TASK ITEM => Reproduce the opening lines of the records exactly, up to and including the line in which "some .mram => true" occurs.

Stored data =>
┄┄┄┄┄┄┄┄┄┄
-- ==== Sys2Proof/Machine/Boot.lean ====
section
/-! DEFINITION. Resets and VDD_AON (R430, R327, R431), the boot (R376–R382), trial and confirmation (R383, R384). -/

namespace Sys2Proof.Machine

/-! ### Resets (R430) -/

/-- Registers that a device reset leaves: the RTC block, the Ledger's three and the crumb writer's three (R430). -/
def keptAtReset (a : Nat) : Bool :=
  decide (a / 0x1000 = Reg.RTC_STAT / 0x1000) || [Reg.LEDGER_STAT, Reg.LEDGER_SEQ, Reg.LEDGER_LAST, Reg.CRUMB_SEQ,
    Reg.CRUMB_LOST, Reg.CRUMB_STAT].contains a

/-- Boot config, key store and staging record lie in MRAM: they outlive every reset and power cut (R380, R385). -/
def BootSt.stored (b : BootSt) : BootSt := { b with holder := 0, session := 0, deaf := false, islandLoad := true, due := false, window := false }

/-- The straps are sampled at reset release, and hold until the next (R23, R58, R376). -/
def State.sampleStraps (s : State) : State :=
  { s with
    host := { s.host with sel := s.straps.hostif }
    boot := { s.boot with bootSel := s.straps.boot, refSel := s.straps.ref } }

/-- Memory that outlives a reset or a power cut: MRAM and the Boot ROM (R14), with `sram` also Ocquel's SRAM (R317). -/
def keptByte (sram : Bool) (a : Nat) : Bool :=
  match poolOf a with
  | some .bootRom | some .mram => true
  | some .island => sram
  | _ => false

/-- Every other pool but the context store, which is cleared before its use (R16), loses its content (R317; log 3). -/
def State.loseVolatile (s : State) (sram : Bool) : State :=
  s.lose (([1, 7, 14, 16].flatMap fun d => lostRegions d 0) ++ (if sram then [] else [0x13C0]))

/-- What stands outside the device, or in MRAM, whatever happens to VDD_AON. -/
def State.outside (s : State) (sram : Bool) : State :=
  let s := s.loseVolatile sram
  { lost := s.lost, mem := s.mem.filter fun e => keptByte sram e.1
    ecc := s.ecc.filter fun e => keptByte sram (4 * e.1)
    hostMem := s.hostMem, pending := s.pending, now := s.now, ticks := s.ticks, free := s.free
    straps := s.straps, answer := s.answer, frames := s.frames, host := { sel := s.host.sel, msiSent := s.host.msiSent }
    rf := { refGone := s.rf.refGone }, nav := { saved := s.nav.saved }, boot := s.boot.stored }

/-- The reset is released: the straps, its cause, a new nonce, the RESET crumb with
the owner that caused it (R31) and count, and the wake logic's votes (R316, R338, R356, R391). -/
def State.released (s : State) (cause : Nat) (owner : Nat := 0) : State :=
  let (n, s) := s.sampleStraps.draw
  let s := ((s.wr F.SYS_RSTCAUSE_CAUSE cause).setReg Reg.BOOT_NONCE (BitVec.ofNat 32 n)).countReset cause
  let s := s.addCrumb 0x0C 0xFF owner [BitVec.ofNat 32 cause, s.reg Reg.PWR_WAKESTAT]
  let mask := if s.host.sel = 3 then 2 else 0x20002
  ((s.votes 20 mask true).wr ⟨Reg.PWR_WAKE_HOLD, 0, 19⟩ mask).settle

/-- What the supply monitors of LEAVEN hold (R348, R400). -/
def SafetySt.supplies (x : SafetySt) : SafetySt :=
  { level := x.level.filter fun e => decide (52 ≤ e.1 ∧ e.1 ≤ 63)
    detail := x.detail.filter fun e => decide (52 ≤ e.1 ∧ e.1 ≤ 63)
    banks := x.banks, banksOut := x.banksOut }

/-- A device reset: all but the state R430 names, with a Ledger write that is under way (R339), returns to its reset value; claims go without a crumb (R431), and the supply
comparators go on watching (R348). -/
def State.deviceReset (s : State) (cause : Nat) (owner : Nat := 0) : State :=
  if ¬ s.aon then s
  else
    { s.outside true with
      regs := s.regs.filter fun e => keptAtReset e.1
      rtc := s.rtc, ledger := s.ledger
      crumb := { s.crumb with swData := [], swRes := [] }
      safety := s.safety.supplies
      power := { stopUpdate := s.power.stopUpdate }
      time := { record := s.time.record } : State }.released cause owner

/-- RESET_N has been low and rises (R430); a power failure at the same moment goes first (R413). -/
def execResetN (s : State) : Out := .next (s.deviceReset 1)

/-- OCQUEL_RESET: the running island resets the device. -/
def execOcquelReset (s : State) : Out := .next (s.whenB (s.inRun 2 && s.on F.OCQ_STAT_RUN) (·.deviceReset 3 5))

/-- A write of SYS_SWRST: with its key, and from cores 0–3 or a host, the device resets; else it is ignored. -/
def execSoftwareReset (owner key : Nat) (s : State) : Out :=
  .next (s.command owner Reg.SYS_SWRST fun s => if key = 0x5E7A ∧ (isCore owner ∨ isHost owner) then s.deviceReset 4 owner else s)

/-! ### VDD_AON (R327, R430) -/

/-- Registers that live on while the RTC runs from VBAT alone (R327); RTC_STAT and RTC_EVT live on in part. -/
def keptOnVbat (a : Nat) : Bool := [Reg.RTC_STAT, Reg.RTC_TRIM, Reg.RTC_ALARM_LO, Reg.RTC_ALARM_HI, Reg.RTC_EVT].contains a

/-- VDD_AON is absent: nothing but the RTC and MRAM has state. With `vbat` the count goes on, on XTAL32 alone (R334). -/
def State.powerDown (s : State) (vbat : Bool) : State :=
  let t : State := { s.outside false with
    regs := s.regs.filter fun e => keptOnVbat e.1
    rtc := { count := s.rtc.count, window := s.rtc.window, alarmLate := s.rtc.alarmLate, lost := s.rtc.lost || !vbat } }
  let t := t.setReg Reg.RTC_STAT (t.reg Reg.RTC_STAT &&& (atBits F.RTC_STAT_SET.lo 1 1 ||| atBits F.RTC_STAT_OSC_FAIL.lo 1 1 |||
    atBits F.RTC_STAT_VBAT_LOST.lo 1 1))
  let t := t.setReg Reg.RTC_EVT (t.reg Reg.RTC_EVT &&& (atBits F.RTC_EVT_ALARM.lo 1 1 ||| atBits F.RTC_EVT_ALARM_LATE.lo 1 1))
  t.wr (F.PWR_DOM_STAT_STATE 0) 0

/-- VDD_AON_POWER_DOWN; given again, `vbat` says whether VBAT is there still. -/
def execVddAonPowerDown (vbat : Bool) (s : State) : Out := .next (s.powerDown vbat)

/-- LEAVEN decides the supply of each I/O bank, as far as it lies in one of the two ranges; R401 has RESET_N rise after that (R400). -/
def State.decideBanks (s : State) : State :=
  { s with safety := { s.safety with banks := s.straps.banks.map fun v => if v = 18 ∨ v = 33 then v else 0, banksOut := [] } }

/-- VDD_AON_POWER_UP: the RTC goes on or restarts, the Ledger is loaded and this power cycle counted, the crumb scan begins (R327,
R338, R339, R357). -/
def execVddAonPowerUp (s : State) : Out :=
  .next (s.whenB (!s.aon) fun s =>
    let lost := s.rtc.lost
    let s := if lost then { s with regs := [], rtc := {} }
      else (s.wr (F.PWR_DOM_STAT_STATE 0) 2).setRtc { s.rtc with onLirc := s.on F.RTC_STAT_OSC_FAIL }
    let s := (s.ledgerLoad.ledgerCount 0x10 4).decideBanks
    (s.whenB lost (·.ledgerCount 0x14 4)).released 0)

/-! ### Images and their checks (R377, R378) -/

/-- The first byte and the size of slot A (0), slot B (1) and Starter (2) (R17). -/
def slotBase (k : Nat) : Nat := if k = 0 then 0x04010000 else if k = 1 then 0x04290000 else 0x04510000
def slotSize (k : Nat) : Nat := if k = 2 then 0x200000 else 0x280000

/-- A header field of the image in a slot. -/
def State.header (s : State) (k o : Nat) : Nat := s.load (slotBase k + o) 4

/-- Is a key slot's REVOKED flag clear? -/
def State.keyGood (s : State) (k : Nat) : Bool := decide (k < 2 ∧ look 0 s.boot.revoked k = 0)

/-- Checks 1 and 7, which come before the copy (R378, R381). -/
def State.layoutReason (s : State) (k : Nat) : Nat :=
  let app := s.header k 0x10
  let at_ := s.header k 0x14
  let entry := s.header k 0x18
  let ocq := s.header k 0x1C
  if s.header k 0 ≠ 0x4D495242 ∨ s.header k 4 ≠ 1 then 1
  else if slotSize k < 0x100 + app + ocq ∨ 0x40000 < ocq ∨ at_ < 0x10001000 ∨ 0x1077E000 < at_ + app ∨ entry < at_ ∨ at_ + app ≤ entry then 7
  else 0

/-- The `n` bytes at offset `o` of the image in a slot. -/
def State.imageBytes (s : State) (k o n : Nat) : List Nat := s.ldBytes (slotBase k + o) n

/-- A 32-byte number of the image's header. -/
def State.imageNum (s : State) (k o : Nat) : Nat := leNum (s.imageBytes k o 32)

/-- Is PUBKEY's hash that of a key slot whose REVOKED flag is clear? -/
def State.keyKnown (s : State) (k : Nat) : Bool :=
  (List.range 2).any fun i => s.keyGood i && decide (look 0 s.boot.keys i = sha256 (s.imageBytes k 0x80 64))

/-- Does the signature over the header's first 192 bytes verify with PUBKEY? -/
def State.signatureOk (s : State) (k : Nat) : Bool :=
  P256.verify (s.imageNum k 0x80) (s.imageNum k 0xA0) (sha256 (s.imageBytes k 0 0xC0)) (s.imageNum k 0xC0) (s.imageNum k 0xE0)

/-- Is the digest at offset `d` of the header, most significant byte first, that of the `n` bytes at `o`? -/
def State.digestOk (s : State) (k d o n : Nat) : Bool := decide (leNum (s.imageBytes k d 32).reverse = sha256 (s.imageBytes k o n))

/-- The reason an image is refused for, the first that applies; 0 where it passes (R378). -/
def State.refusal (s : State) (k : Nat) : Nat :=
  let app := s.header k 0x10
  if s.layoutReason k ≠ 0 then s.layoutReason k
  else if ¬ s.keyKnown k then 2
  else if ¬ s.signatureOk k then 3
  else if ¬ s.digestOk k 0x40 0x100 app then 4
  else if ¬ s.digestOk k 0x60 (0x100 + app) (s.header k 0x1C) then 5
  else if s.header k 0x0C < s.boot.minSecVer then 6
  else if s.badIn (slotBase k) (0x100 + app + s.header k 0x1C) then 10
  else 0

/-- `n` bytes from `src` are copied to `dst`, with valid ECC. -/
def State.copyMem (s : State) (src dst n : Nat) : State :=
  { s.stBytes dst (s.ldBytes src n) with ecc := s.ecc.filter fun e => decide (4 * e.1 + 3 < dst ∨ dst + n ≤ 4 * e.1) }

/-- Step 5 of R381: the application goes to APP_LOAD, the Ocquel image to its SRAM through the load window (R15). -/
def State.copyImage (s : State) (k : Nat) : State :=
  let app := s.header k 0x10
  let s := s.copyMem (slotBase k + 0x100) (s.header k 0x14) app
  s.whenB s.boot.islandLoad fun s => s.copyMem (slotBase k + 0x100 + app) 0x4F000000 (s.header k 0x1C)

/-! ### Boot config (R380) -/

/-- Is pointer record A in force: it is valid, and B is not or has the lower SEQ, modulo 2^32? -/
def BootSt.inA (b : BootSt) : Bool :=
  b.ptrA.valid && (!b.ptrB.valid || decide ((b.ptrA.seq + 2 ^ 32 - b.ptrB.seq) % 2 ^ 32 < 2 ^ 31))

/-- The pointer record in force; with none valid, Starter is ACTIVE and CONFIRMED (log 44). -/
def BootSt.pointer (b : BootSt) : Pointer := if b.inA then b.ptrA else if b.ptrB.valid then b.ptrB else {}

def BootSt.active (b : BootSt) : Nat := b.pointer.active
def BootSt.trial (b : BootSt) : Bool := b.pointer.trial
def BootSt.prev (b : BootSt) : Nat := b.pointer.prev
def BootSt.trialBoots (b : BootSt) : Nat := b.pointer.trialBoots
def BootSt.trialS (b : BootSt) : Nat := b.pointer.trialS

/-- A new pointer goes to the record that is not in force, with the next SEQ. -/
def BootSt.point (b : BootSt) (p : Pointer) : BootSt :=
  let p := { p with valid := true, seq := (b.pointer.seq + 1) % 2 ^ 32 }
  if b.inA then { b with ptrB := p } else { b with ptrA := p }

/-- What a pointer record says. -/
def Pointer.content (p : Pointer) : List Nat :=
  [if p.valid then 1 else 0, p.seq, p.active, if p.trial then 1 else 0, p.prev, p.trialBoots, p.trialS]

/-- What the staging record says; an EMPTY one nothing. -/
def BootSt.stagingContent (b : BootSt) : List Nat :=
  match b.staging with
  | none => []
  | some r => [r.slot, r.state, r.id, r.count, r.trialS] ++ r.got.map (·.1)

/-- What the record at an address of Boot config or the key store says (R378, R380). -/
def BootSt.contentAt (b : BootSt) (a : Nat) : List Nat :=
  if 0x047B0000 ≤ a then b.keys.flatMap (fun e => [e.1, e.2]) ++ b.revoked.flatMap (fun e => [e.1, e.2]) ++ [b.minSecVer]
  else if a < 0x04000100 then b.ptrA.content
  else if a < 0x04000200 then b.ptrB.content
  else if 0x04001000 ≤ a ∧ a < 0x04002000 then b.stagingContent
  else if 0x04002000 ≤ a ∧ a < 0x04003000 then
    b.pendingRevoke.length :: b.pendingRevoke ++ b.pendingUnlock ++ [b.unlockNonce.toNat]
  else []

/-- The `n` bytes of Boot config or the key store from `a` on, the least significant first: the spec gives their records, not their bytes
(log 44). -/
def BootSt.recordWord (b : BootSt) (a n : Nat) : Nat :=
  leNum ((List.range n).map fun i => (Config.recordByte (b.contentAt (a + i)) (a + i)).toNat)

def State.setBoot (s : State) (b : BootSt) : State := { s with boot := b }

/-- A BOOT crumb: event, slot, version, reason (R382), and who caused it (R31). -/
def State.bootCrumb (s : State) (event slot version reason : Nat) (owner : Nat := 0) : State :=
  s.addCrumb 0x0D 0xFF owner [BitVec.ofNat 32 event, BitVec.ofNat 32 slot, BitVec.ofNat 32 version, BitVec.ofNat 32 reason]

/-- A BOOT crumb of an event that concerns no image: slot and version are free values. -/
def State.lockCrumb (s : State) (event : Nat) (owner : Nat := 0) : State :=
  let (a, s) := s.draw
  let (b, s) := s.draw
  s.bootCrumb event a b 0 owner

/-- What a slot holds, as BOOT_SLOTS codes it: the staging record of the slot, else BAD, TRIAL, CONFIRMED or EMPTY. -/
def BootSt.slotState (b : BootSt) (k : Nat) : Nat :=
  let staged := match b.staging with
    | some r => if r.slot = k ∧ b.active ≠ k then some r.state else none
    | none => none
  match staged with
  | some st => st
  | none =>
    if look 0 b.bad k = 1 then 5
    else if b.active = k then (if b.trial then 3 else 4)
    else if b.prev = k then 4 else 0

/-- BOOT_STAT and BOOT_SLOTS show the pointer record and the slots. -/
def State.showBoot (s : State) : State :=
  let b := s.boot
  let s := (s.wr F.BOOT_STAT_ACTIVE b.active).wr F.BOOT_STAT_TRIAL (if b.trial then 1 else 0)
  let s := (s.wr F.BOOT_STAT_TRIAL_BOOTS b.trialBoots).wr F.BOOT_STAT_PREV b.prev
  (s.wr F.BOOT_SLOTS_SLOT_A (b.slotState 0)).wr F.BOOT_SLOTS_SLOT_B (b.slotState 1)

/-- Boot config is written: the registers follow; how many MRAM words that takes is open (log 36). -/
def State.writeConfig (s : State) (b : BootSt) : State :=
  let (n, s) := s.draw
  ((s.setBoot b).showBoot).countMram 0 (n % 8193)

/-- An update-history entry of an activation or fallback, which the Boot ROM submits on core 0 (R338, R340); its result byte is a free
value. -/
def State.bootHistory (s : State) (k : Nat) : State :=
  let (r, s) := s.draw
  let entry := leBytes 6 (rtcSec s.rtc.count) ++ [k % 256, r % 256] ++ leBytes 4 (s.header k 8) ++ leBytes 4 (s.header k 0x40)
  let s := (List.range 4).foldl (fun s i => s.setReg (Reg.LEDGER_SUB_D i) (BitVec.ofNat 32 (leNum ((entry.drop (4 * i)).take 4)))) s
  s.ledgerTake 3

/-! ### Pending requests (R379, R391, R392) -/

/-- A verified REVOKE token names key slot `k`; one that would revoke the last good slot is discarded. -/
def State.applyRevoke (s : State) (k : Nat) : State :=
  if s.keyGood k && s.keyGood (1 - k) then
    let (n, s) := s.draw
    ((s.setBoot { s.boot with revoked := put 0 s.boot.revoked k 1 }).countMram 7 (n % 8193)).lockCrumb 11
  else s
┄┄┄┄┄┄┄┄┄┄
EXERCISE ANSWER =>
-- ==== Sys2Proof/Machine/Boot.lean ====
section
/-! DEFINITION. Resets and VDD_AON (R430, R327, R431), the boot (R376–R382), trial and confirmation (R383, R384). -/

namespace Sys2Proof.Machine

/-! ### Resets (R430) -/

/-- Registers that a device reset leaves: the RTC block, the Ledger's three and the crumb writer's three (R430). -/
def keptAtReset (a : Nat) : Bool :=
  decide (a / 0x1000 = Reg.RTC_STAT / 0x1000) || [Reg.LEDGER_STAT, Reg.LEDGER_SEQ, Reg.LEDGER_LAST, Reg.CRUMB_SEQ,
    Reg.CRUMB_LOST, Reg.CRUMB_STAT].contains a

/-- Boot config, key store and staging record lie in MRAM: they outlive every reset and power cut (R380, R385). -/
def BootSt.stored (b : BootSt) : BootSt := { b with holder := 0, session := 0, deaf := false, islandLoad := true, due := false, window := false }

/-- The straps are sampled at reset release, and hold until the next (R23, R58, R376). -/
def State.sampleStraps (s : State) : State :=
  { s with
    host := { s.host with sel := s.straps.hostif }
    boot := { s.boot with bootSel := s.straps.boot, refSel := s.straps.ref } }

/-- Memory that outlives a reset or a power cut: MRAM and the Boot ROM (R14), with `sram` also Ocquel's SRAM (R317). -/
def keptByte (sram : Bool) (a : Nat) : Bool :=
  match poolOf a with
  | some .bootRom | some .mram => true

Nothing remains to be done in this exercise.